→ **TASK GOAL**:
Please quote exactly the lines below from the line containing "let s := (s.wr" to the line containing "let s := ((s.detect", both lines included, and nothing else.

(Stored data entries)
━━━━━━━━━━

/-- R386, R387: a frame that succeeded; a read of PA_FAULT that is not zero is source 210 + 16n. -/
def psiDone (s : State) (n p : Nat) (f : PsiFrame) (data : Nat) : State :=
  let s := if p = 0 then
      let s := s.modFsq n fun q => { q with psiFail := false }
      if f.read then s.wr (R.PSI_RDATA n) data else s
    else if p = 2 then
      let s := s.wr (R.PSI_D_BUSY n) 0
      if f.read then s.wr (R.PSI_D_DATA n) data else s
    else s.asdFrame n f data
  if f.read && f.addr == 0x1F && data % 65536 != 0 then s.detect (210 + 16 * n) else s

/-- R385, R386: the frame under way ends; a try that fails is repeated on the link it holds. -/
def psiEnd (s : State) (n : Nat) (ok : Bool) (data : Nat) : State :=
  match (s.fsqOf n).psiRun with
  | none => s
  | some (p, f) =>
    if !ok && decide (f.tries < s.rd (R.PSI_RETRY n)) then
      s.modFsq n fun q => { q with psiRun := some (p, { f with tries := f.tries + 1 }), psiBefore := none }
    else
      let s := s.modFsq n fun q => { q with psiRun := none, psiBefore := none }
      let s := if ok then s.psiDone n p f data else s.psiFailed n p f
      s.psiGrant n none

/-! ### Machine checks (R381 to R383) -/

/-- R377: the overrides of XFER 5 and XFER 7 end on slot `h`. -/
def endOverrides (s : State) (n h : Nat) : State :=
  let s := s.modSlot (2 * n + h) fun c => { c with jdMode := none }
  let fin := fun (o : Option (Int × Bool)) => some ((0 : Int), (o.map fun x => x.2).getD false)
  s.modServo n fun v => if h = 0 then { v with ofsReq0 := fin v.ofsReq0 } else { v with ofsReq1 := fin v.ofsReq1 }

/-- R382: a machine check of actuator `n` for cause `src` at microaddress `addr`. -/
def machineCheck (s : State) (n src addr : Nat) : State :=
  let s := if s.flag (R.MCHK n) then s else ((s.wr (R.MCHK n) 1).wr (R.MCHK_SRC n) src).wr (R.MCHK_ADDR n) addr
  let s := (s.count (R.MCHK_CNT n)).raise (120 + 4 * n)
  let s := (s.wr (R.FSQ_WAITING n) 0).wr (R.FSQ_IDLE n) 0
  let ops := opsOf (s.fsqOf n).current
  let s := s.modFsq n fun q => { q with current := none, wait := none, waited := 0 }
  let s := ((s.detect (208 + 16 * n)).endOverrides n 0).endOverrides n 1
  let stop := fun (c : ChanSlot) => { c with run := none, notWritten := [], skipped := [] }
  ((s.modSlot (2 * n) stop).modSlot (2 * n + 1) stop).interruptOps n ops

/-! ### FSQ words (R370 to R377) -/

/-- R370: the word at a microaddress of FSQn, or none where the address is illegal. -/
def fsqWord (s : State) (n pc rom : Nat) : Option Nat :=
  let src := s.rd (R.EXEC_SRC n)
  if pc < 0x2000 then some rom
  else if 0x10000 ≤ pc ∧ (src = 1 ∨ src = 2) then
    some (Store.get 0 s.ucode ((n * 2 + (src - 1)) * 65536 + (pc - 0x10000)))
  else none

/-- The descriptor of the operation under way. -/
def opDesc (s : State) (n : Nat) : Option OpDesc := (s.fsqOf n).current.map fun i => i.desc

━━━━━━━━━━

→ **WRITTEN RESPONSE**:
  let s := (s.wr (R.FSQ_WAITING n) 0).wr (R.FSQ_IDLE n) 0
  let ops := opsOf (s.fsqOf n).current
  let s := s.modFsq n fun q => { q with current := none, wait := none, waited := 0 }
  let s := ((s.detect (208 + 16 * n)).endOverrides n 0).endOverrides n 1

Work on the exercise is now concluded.